Question

A student performed an experiment in which hydrogen gas was collected over water from the reaction of magnesium and hydrochloric acid using the apparatus shown and accoridng to the reaction equation and the data collected shown below:

Mass of Mg	0.100 g
Volume of HCl	10 mL
Volume of H2 collected	57.5 mL
Temperature of H2 collected	22.0 oC
Barometric pressure	29.94 inHg

Mg(s) + 2 HCl(aq) → H₂(g) + MgCl₂(aq)                

a. Barometric pressure in atmospheres?

b. Water vapor pressure in atmospheres?

c. Pressure of the hydrogen in atmospheres?

d. Volume of hydrogen in liters?

e. Temperature in Kelvin?

f. Moles of hydrogen collected?

g. Moles of hydrochloric acid reacted?

h. Molarity of hydrochloric acid?

i. If the bottle claimed that the molarity was 0.510 M, what is the percent error?

Answer 1

The given chemical reaction is

Mg + 2 HCl -------> MgCl₂ + H₂

As per the balanced stoichiometric equation,

1 mole Mg = 2 moles HCl = 1 mole H₂

a) The barometric pressure at 22⁰C is given as 29.94 in Hg

The barometric pressure in atmospheres is P_bar = (29.94 in Hg)(25.4 mm/1 in)*(1 atm/760 mm Hg) = 1.0006 atm (since 1 in = 25.4 mm and 1 atm = 760 mm Hg) (ans).

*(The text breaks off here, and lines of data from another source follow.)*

-- ==== Sys2Proof/Laws/PerInstr.lean ====
section
/-! SUPPORT. The family TableRow: each instruction's encoded word lies in its own row of spec/opcode_table.json, by that row's
mask and match (30_encoding.md R75). The masks and matches below are the table's, not the encoder's. -/

namespace Sys2Proof.Laws

/-- The "mask" column of spec/opcode_table.json. -/
def tableMask : Instr → Word
  | .cls => 0xFFFF#16
  | .ret => 0xFFFF#16
  | .sys _ => 0xF000#16
  | .jp _ => 0xF000#16
  | .call _ => 0xF000#16
  | .seByte _ _ => 0xF000#16
  | .sneByte _ _ => 0xF000#16
  | .seReg _ _ => 0xF00F#16
  | .ldByte _ _ => 0xF000#16
  | .addByte _ _ => 0xF000#16
  | .ldReg _ _ => 0xF00F#16
  | .orReg _ _ => 0xF00F#16
  | .andReg _ _ => 0xF00F#16
  | .xorReg _ _ => 0xF00F#16
  | .addReg _ _ => 0xF00F#16
  | .subReg _ _ => 0xF00F#16
  | .shr _ _ => 0xF00F#16
  | .subn _ _ => 0xF00F#16
  | .shl _ _ => 0xF00F#16
  | .sneReg _ _ => 0xF00F#16
  | .ldI _ => 0xF000#16
  | .jpV0 _ => 0xF000#16
  | .rnd _ _ => 0xF000#16
  | .drw _ _ _ => 0xF000#16
  | .skp _ => 0xF0FF#16
  | .sknp _ => 0xF0FF#16
  | .ldVxDt _ => 0xF0FF#16
  | .ldVxKey _ => 0xF0FF#16
  | .ldDtVx _ => 0xF0FF#16
  | .ldStVx _ => 0xF0FF#16
  | .addI _ => 0xF0FF#16
  | .ldFont _ => 0xF0FF#16
  | .ldBcd _ => 0xF0FF#16
  | .storeRegs _ => 0xF0FF#16
  | .loadRegs _ => 0xF0FF#16

/-- The "match" column of spec/opcode_table.json. -/
def tableMatch : Instr → Word
  | .cls => 0x00E0#16
  | .ret => 0x00EE#16
  | .sys _ => 0x0000#16
  | .jp _ => 0x1000#16
  | .call _ => 0x2000#16
  | .seByte _ _ => 0x3000#16
  | .sneByte _ _ => 0x4000#16
  | .seReg _ _ => 0x5000#16
  | .ldByte _ _ => 0x6000#16
  | .addByte _ _ => 0x7000#16
  | .ldReg _ _ => 0x8000#16
  | .orReg _ _ => 0x8001#16
  | .andReg _ _ => 0x8002#16
  | .xorReg _ _ => 0x8003#16
  | .addReg _ _ => 0x8004#16
  | .subReg _ _ => 0x8005#16
  | .shr _ _ => 0x8006#16
  | .subn _ _ => 0x8007#16
  | .shl _ _ => 0x800E#16
  | .sneReg _ _ => 0x9000#16
  | .ldI _ => 0xA000#16
  | .jpV0 _ => 0xB000#16
  | .rnd _ _ => 0xC000#16
  | .drw _ _ _ => 0xD000#16
  | .skp _ => 0xE09E#16
  | .sknp _ => 0xE0A1#16
  | .ldVxDt _ => 0xF007#16
  | .ldVxKey _ => 0xF00A#16
  | .ldDtVx _ => 0xF015#16
  | .ldStVx _ => 0xF018#16
  | .addI _ => 0xF01E#16
  | .ldFont _ => 0xF029#16
  | .ldBcd _ => 0xF033#16
  | .storeRegs _ => 0xF055#16
  | .loadRegs _ => 0xF065#16

/-- The word of the instruction lies in its row. -/
def TableRow.Statement (i : Instr) : Prop := encode i &&& tableMask i = tableMatch i

theorem formatA_and (op op' : Nibble) (a a' : Addr12) : formatA op a &&& formatA op' a' = formatA (op &&& op') (a &&& a') := by
  refine BitVec.eq_of_getLsbD_eq fun k hk => ?_
  simp only [formatA, BitVec.getLsbD_and, BitVec.getLsbD_append]
  split_ifs <;> rfl

theorem formatB_and (op op' : Nibble) (x x' : RegIx) (k k' : Byte) :
    formatB op x k &&& formatB op' x' k' = formatB (op &&& op') (x &&& x') (k &&& k') := by
  refine BitVec.eq_of_getLsbD_eq fun j hj => ?_
  simp only [formatB, BitVec.getLsbD_and, BitVec.getLsbD_append]
  split_ifs <;> rfl

theorem formatR_and (op op' : Nibble) (x x' y y' : RegIx) (n n' : Nibble) :
    formatR op x y n &&& formatR op' x' y' n' = formatR (op &&& op') (x &&& x') (y &&& y') (n &&& n') := by
  refine BitVec.eq_of_getLsbD_eq fun j hj => ?_
  simp only [formatR, BitVec.getLsbD_and, BitVec.getLsbD_append]
  split_ifs <;> rfl

theorem and_none {n : Nat} (a : BitVec n) : a &&& 0 = 0 := BitVec.and_zero
theorem and_nibble (a : Nibble) : a &&& 0xF = a := by revert a; decide
theorem and_byte (a : Byte) : a &&& 0xFF = a := by revert a; decide

theorem formatA_row (op : Nibble) (a : Addr12) : formatA op a &&& 0xF000#16 = formatA op 0 := by
  rw [show (0xF000#16) = formatA 0xF 0 from rfl, formatA_and, and_nibble, and_none]

theorem formatB_row (op : Nibble) (x : RegIx) (k : Byte) : formatB op x k &&& 0xF000#16 = formatB op 0 0 := by
  rw [show (0xF000#16) = formatB 0xF 0 0 from rfl, formatB_and, and_nibble, and_none, and_none]

theorem formatX_row (op : Nibble) (x : RegIx) (k : Byte) : formatB op x k &&& 0xF0FF#16 = formatB op 0 k := by
  rw [show (0xF0FF#16) = formatB 0xF 0 0xFF from rfl, formatB_and, and_nibble, and_none, and_byte]

theorem formatR_row (op : Nibble) (x y : RegIx) (n : Nibble) : formatR op x y n &&& 0xF00F#16 = formatR op 0 0 n := by
  rw [show (0xF00F#16) = formatR 0xF 0 0 0xF from rfl, formatR_and, and_nibble, and_nibble, and_none, and_none]

theorem formatD_row (op : Nibble) (x y : RegIx) (n : Nibble) : formatR op x y n &&& 0xF000#16 = formatR op 0 0 0 := by
  rw [show (0xF000#16) = formatR 0xF 0 0 0 from rfl, formatR_and, and_nibble, and_none, and_none, and_none]

namespace TableRow

theorem cls : Statement .cls := rfl
theorem ret : Statement .ret := rfl
theorem sys (nnn : Addr12) : Statement (.sys nnn) := (formatA_row _ nnn).trans rfl
theorem jp (nnn : Addr12) : Statement (.jp nnn) := (formatA_row _ nnn).trans rfl
theorem call (nnn : Addr12) : Statement (.call nnn) := (formatA_row _ nnn).trans rfl
theorem seByte (x : RegIx) (kk : Byte) : Statement (.seByte x kk) := (formatB_row _ x kk).trans rfl
theorem sneByte (x : RegIx) (kk : Byte) : Statement (.sneByte x kk) := (formatB_row _ x kk).trans rfl
theorem seReg (x : RegIx) (y : RegIx) : Statement (.seReg x y) := (formatR_row _ x y _).trans rfl
theorem ldByte (x : RegIx) (kk : Byte) : Statement (.ldByte x kk) := (formatB_row _ x kk).trans rfl
theorem addByte (x : RegIx) (kk : Byte) : Statement (.addByte x kk) := (formatB_row _ x kk).trans rfl
theorem ldReg (x : RegIx) (y : RegIx) : Statement (.ldReg x y) := (formatR_row _ x y _).trans rfl
theorem orReg (x : RegIx) (y : RegIx) : Statement (.orReg x y) := (formatR_row _ x y _).trans rfl
theorem andReg (x : RegIx) (y : RegIx) : Statement (.andReg x y) := (formatR_row _ x y _).trans rfl
theorem xorReg (x : RegIx) (y : RegIx) : Statement (.xorReg x y) := (formatR_row _ x y _).trans rfl
theorem addReg (x : RegIx) (y : RegIx) : Statement (.addReg x y) := (formatR_row _ x y _).trans rfl
theorem subReg (x : RegIx) (y : RegIx) : Statement (.subReg x y) := (formatR_row _ x y _).trans rfl
theorem shr (x : RegIx) (y : RegIx) : Statement (.shr x y) := (formatR_row _ x y _).trans rfl
theorem subn (x : RegIx) (y : RegIx) : Statement (.subn x y) := (formatR_row _ x y _).trans rfl
theorem shl (x : RegIx) (y : RegIx) : Statement (.shl x y) := (formatR_row _ x y _).trans rfl
theorem sneReg (x : RegIx) (y : RegIx) : Statement (.sneReg x y) := (formatR_row _ x y _).trans rfl
theorem ldI (nnn : Addr12) : Statement (.ldI nnn) := (formatA_row _ nnn).trans rfl
theorem jpV0 (nnn : Addr12) : Statement (.jpV0 nnn) := (formatA_row _ nnn).trans rfl
theorem rnd (x : RegIx) (kk : Byte) : Statement (.rnd x kk) := (formatB_row _ x kk).trans rfl
theorem drw (x : RegIx) (y : RegIx) (n : Nibble) : Statement (.drw x y n) := (formatD_row _ x y n).trans rfl
theorem skp (x : RegIx) : Statement (.skp x) := (formatX_row _ x _).trans rfl
theorem sknp (x : RegIx) : Statement (.sknp x) := (formatX_row _ x _).trans rfl
theorem ldVxDt (x : RegIx) : Statement (.ldVxDt x) := (formatX_row _ x _).trans rfl
theorem ldVxKey (x : RegIx) : Statement (.ldVxKey x) := (formatX_row _ x _).trans rfl
theorem ldDtVx (x : RegIx) : Statement (.ldDtVx x) := (formatX_row _ x _).trans rfl
theorem ldStVx (x : RegIx) : Statement (.ldStVx x) := (formatX_row _ x _).trans rfl
theorem addI (x : RegIx) : Statement (.addI x) := (formatX_row _ x _).trans rfl
theorem ldFont (x : RegIx) : Statement (.ldFont x) := (formatX_row _ x _).trans rfl
theorem ldBcd (x : RegIx) : Statement (.ldBcd x) := (formatX_row _ x _).trans rfl
theorem storeRegs (x : RegIx) : Statement (.storeRegs x) := (formatX_row _ x _).trans rfl
theorem loadRegs (x : RegIx) : Statement (.loadRegs x) := (formatX_row _ x _).trans rfl

end TableRow

end Sys2Proof.Laws
end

b) The vapor pressure of water at 22⁰C can be easily obtained from tabulated values. Such tables are easily available in chemical databases. The value of the vapor pressure of water is P_H2O = 19.8 torr = 19.8 mm Hg (since 1 torr = 1 mm Hg) = (19.8 mm Hg)*(1 atm/760 mm Hg) = 0.0260 atm (ans).

c) The pressure due to dry hydrogen gas is given by P_H2 = P_bar – P_H2O = (1.0006 – 0.0260) atm = 0.9746 atm (ans).

d) The volume of hydrogen gas collected is 57.5 mL; the volume of hydrogen gas collected in liters is V = (57.5 mL)*(1 L/1000 mL) = 0.0575 L (ans).

e) The temperature of hydrogen gas collected is 22⁰C; the temperature in the Kelvin scale is T = (273 + 22) K = 295 K (ans).

f) We shall use the ideal gas law to compute the moles of hydrogen collected. The ideal gas law is

P*V = n*R*T where n = number of moles and R = 0.082 L-atm/mol.K

(0.9746 atm)*(0.0575 L) = n*(0.082 L-atm/mol.K)*(295 K)

===> n = 2.3167*10^-3 mole ≈ 2.317*10^-3 mole

The moles of hydrogen gas evolved = 2.317*10^-3 mole (ans).

g) Moles of hydrochloric acid reacted = (moles of H₂)*(2 moles HCl/1 mole H₂) = (2.317*10^-3 mole H₂)*(2 moles HCl/1 mole H₂) = 4.634*10^-3 mole HCl (ans).

h) Molarity of HCl = (moles of HCl)/(volume of HCl in L) = (4.634*10^-3 mole)/[(10 mL)*(1 L/1000 mL)] = 0.4634 mol/L = 0.4634 M (ans).

i) The claimed molarity is 0.510 M whereas the actual molarity obtained is 0.4634 M. The percent error in molarity is

Percent error = [(0.510 – 0.4634)M/(0.510 M)]*100 = 2.3766% ≈ 2.377% (ans).